> Source data

• • • • • • •

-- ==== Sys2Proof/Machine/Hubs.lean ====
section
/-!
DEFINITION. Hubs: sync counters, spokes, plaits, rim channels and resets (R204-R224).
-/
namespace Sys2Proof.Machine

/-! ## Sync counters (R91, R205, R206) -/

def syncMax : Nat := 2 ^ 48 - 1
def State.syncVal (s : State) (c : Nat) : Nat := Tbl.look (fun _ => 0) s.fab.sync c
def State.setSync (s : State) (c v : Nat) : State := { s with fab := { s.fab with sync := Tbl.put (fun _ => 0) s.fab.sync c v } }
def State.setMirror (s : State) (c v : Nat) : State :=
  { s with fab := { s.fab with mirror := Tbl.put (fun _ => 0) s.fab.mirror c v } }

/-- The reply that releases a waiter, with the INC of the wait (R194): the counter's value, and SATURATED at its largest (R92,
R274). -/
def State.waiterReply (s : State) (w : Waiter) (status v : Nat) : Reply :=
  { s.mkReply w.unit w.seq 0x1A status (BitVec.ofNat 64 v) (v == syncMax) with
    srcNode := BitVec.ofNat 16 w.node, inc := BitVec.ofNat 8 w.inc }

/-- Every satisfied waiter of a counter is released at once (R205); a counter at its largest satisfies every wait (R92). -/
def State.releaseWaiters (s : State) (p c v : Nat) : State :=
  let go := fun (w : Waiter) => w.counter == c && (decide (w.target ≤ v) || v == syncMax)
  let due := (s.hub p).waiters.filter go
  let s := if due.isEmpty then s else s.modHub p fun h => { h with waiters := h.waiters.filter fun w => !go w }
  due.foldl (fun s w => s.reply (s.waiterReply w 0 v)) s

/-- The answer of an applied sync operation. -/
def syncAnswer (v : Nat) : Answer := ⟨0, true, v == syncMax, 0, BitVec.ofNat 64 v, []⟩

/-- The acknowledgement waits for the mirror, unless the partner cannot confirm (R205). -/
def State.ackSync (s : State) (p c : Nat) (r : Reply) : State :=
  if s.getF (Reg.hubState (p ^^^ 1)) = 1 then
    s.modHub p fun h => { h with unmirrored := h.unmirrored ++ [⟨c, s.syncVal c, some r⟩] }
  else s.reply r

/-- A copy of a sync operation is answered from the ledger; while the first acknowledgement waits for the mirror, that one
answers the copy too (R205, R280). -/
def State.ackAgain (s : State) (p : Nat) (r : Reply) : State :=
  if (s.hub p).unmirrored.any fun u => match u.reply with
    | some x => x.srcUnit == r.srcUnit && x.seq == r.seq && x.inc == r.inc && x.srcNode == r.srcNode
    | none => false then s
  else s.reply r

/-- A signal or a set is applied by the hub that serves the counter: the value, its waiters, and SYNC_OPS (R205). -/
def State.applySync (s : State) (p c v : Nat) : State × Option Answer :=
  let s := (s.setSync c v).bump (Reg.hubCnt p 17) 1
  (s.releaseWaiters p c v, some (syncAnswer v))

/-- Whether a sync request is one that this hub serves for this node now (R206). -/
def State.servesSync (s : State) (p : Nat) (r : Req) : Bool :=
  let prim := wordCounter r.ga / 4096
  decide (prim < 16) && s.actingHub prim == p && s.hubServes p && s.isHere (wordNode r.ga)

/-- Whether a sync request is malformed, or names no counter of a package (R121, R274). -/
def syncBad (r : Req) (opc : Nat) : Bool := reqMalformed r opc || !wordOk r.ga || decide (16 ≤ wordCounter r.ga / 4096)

• • • • • • •

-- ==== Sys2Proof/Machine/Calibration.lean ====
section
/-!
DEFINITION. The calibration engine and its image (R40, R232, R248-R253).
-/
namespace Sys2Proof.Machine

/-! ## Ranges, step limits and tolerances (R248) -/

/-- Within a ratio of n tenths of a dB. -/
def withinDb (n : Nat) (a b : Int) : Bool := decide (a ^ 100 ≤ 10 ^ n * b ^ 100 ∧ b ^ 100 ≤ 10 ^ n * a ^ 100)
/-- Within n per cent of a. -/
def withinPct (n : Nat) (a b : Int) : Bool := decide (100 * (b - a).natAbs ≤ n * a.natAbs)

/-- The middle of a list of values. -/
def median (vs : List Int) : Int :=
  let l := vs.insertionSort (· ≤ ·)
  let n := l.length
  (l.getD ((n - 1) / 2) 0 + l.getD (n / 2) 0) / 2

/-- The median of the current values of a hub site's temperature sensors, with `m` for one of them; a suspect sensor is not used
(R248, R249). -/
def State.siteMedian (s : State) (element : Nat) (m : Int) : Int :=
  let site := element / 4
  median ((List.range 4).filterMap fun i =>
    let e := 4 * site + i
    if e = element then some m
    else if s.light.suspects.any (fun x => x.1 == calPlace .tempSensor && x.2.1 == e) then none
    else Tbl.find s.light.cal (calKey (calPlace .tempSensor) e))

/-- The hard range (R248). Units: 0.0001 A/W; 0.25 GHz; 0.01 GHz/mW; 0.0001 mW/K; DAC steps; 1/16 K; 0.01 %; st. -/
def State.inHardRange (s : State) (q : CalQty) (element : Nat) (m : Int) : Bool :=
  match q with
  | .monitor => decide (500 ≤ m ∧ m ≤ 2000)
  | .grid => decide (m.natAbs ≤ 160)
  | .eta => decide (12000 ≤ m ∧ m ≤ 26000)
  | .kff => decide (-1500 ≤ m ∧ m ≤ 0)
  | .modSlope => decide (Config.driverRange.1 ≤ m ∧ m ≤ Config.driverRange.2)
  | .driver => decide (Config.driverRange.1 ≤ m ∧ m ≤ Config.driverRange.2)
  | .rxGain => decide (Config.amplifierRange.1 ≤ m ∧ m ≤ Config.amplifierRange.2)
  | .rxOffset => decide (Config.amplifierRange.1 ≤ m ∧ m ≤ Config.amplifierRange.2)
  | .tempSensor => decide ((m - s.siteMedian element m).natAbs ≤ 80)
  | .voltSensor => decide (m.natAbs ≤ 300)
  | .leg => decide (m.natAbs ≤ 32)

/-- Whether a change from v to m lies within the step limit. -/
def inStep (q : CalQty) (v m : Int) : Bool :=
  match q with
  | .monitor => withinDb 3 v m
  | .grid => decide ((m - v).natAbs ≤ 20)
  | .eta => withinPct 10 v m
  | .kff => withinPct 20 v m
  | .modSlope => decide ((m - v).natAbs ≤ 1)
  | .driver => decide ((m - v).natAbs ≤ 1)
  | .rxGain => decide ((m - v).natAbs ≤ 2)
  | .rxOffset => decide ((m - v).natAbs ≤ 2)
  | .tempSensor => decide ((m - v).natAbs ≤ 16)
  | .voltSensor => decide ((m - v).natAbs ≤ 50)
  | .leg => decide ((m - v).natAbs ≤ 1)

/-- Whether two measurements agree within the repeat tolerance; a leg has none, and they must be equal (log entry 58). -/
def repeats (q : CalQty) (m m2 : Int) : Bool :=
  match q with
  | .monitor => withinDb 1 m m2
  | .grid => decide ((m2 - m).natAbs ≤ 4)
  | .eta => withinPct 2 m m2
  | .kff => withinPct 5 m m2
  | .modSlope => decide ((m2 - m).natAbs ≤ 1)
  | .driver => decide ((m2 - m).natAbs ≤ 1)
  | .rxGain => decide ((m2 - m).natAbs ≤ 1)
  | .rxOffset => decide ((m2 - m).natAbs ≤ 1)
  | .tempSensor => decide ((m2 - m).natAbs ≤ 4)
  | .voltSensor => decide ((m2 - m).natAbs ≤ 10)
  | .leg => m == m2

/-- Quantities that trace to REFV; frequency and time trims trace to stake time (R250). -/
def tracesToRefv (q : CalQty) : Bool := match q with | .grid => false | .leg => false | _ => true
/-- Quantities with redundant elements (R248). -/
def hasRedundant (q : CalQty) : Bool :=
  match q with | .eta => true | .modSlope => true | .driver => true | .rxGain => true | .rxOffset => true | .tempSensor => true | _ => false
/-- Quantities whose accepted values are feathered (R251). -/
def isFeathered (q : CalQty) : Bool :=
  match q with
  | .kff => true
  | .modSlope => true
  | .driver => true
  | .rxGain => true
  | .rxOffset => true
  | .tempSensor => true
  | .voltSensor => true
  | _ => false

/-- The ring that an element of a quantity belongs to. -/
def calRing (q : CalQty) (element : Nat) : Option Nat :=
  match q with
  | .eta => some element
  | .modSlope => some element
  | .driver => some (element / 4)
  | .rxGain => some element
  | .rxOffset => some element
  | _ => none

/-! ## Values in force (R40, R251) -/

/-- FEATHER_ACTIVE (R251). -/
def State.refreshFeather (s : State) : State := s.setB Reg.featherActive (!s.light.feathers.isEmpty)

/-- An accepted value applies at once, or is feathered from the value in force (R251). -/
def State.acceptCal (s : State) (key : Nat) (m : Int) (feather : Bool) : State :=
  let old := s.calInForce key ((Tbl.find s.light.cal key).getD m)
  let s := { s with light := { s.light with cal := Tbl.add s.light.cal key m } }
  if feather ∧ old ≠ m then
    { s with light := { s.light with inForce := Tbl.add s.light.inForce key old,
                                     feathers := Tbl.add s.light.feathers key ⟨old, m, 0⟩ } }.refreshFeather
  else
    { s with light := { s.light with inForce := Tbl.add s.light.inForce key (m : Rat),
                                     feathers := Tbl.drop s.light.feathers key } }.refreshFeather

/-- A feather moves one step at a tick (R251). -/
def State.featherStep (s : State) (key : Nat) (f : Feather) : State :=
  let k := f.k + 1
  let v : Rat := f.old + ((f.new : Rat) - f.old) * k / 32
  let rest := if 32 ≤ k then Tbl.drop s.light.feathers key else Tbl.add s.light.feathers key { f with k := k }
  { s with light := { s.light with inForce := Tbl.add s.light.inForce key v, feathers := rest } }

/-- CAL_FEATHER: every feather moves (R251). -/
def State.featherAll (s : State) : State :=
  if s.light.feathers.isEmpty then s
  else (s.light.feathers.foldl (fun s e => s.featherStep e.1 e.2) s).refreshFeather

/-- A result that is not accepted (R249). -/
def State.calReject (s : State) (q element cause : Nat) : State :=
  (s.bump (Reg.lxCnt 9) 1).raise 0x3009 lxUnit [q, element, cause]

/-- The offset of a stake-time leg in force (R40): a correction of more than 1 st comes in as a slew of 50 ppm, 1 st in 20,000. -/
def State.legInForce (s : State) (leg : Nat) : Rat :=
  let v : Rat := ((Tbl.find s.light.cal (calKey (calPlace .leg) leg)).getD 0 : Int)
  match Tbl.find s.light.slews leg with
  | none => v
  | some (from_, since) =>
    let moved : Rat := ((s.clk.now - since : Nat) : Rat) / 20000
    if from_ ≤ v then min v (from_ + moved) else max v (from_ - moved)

• • • • • • •

Every line above from the line with "def State.releaseWaiters (s" to the line with "let due := (s.hub p).waiters.filter go", inclusive, must be returned exactly; no other line belongs in the reply.

def State.releaseWaiters (s : State) (p c v : Nat) : State :=
  let go := fun (w : Waiter) => w.counter == c && (decide (w.target ≤ v) || v == syncMax)
  let due := (s.hub p).waiters.filter go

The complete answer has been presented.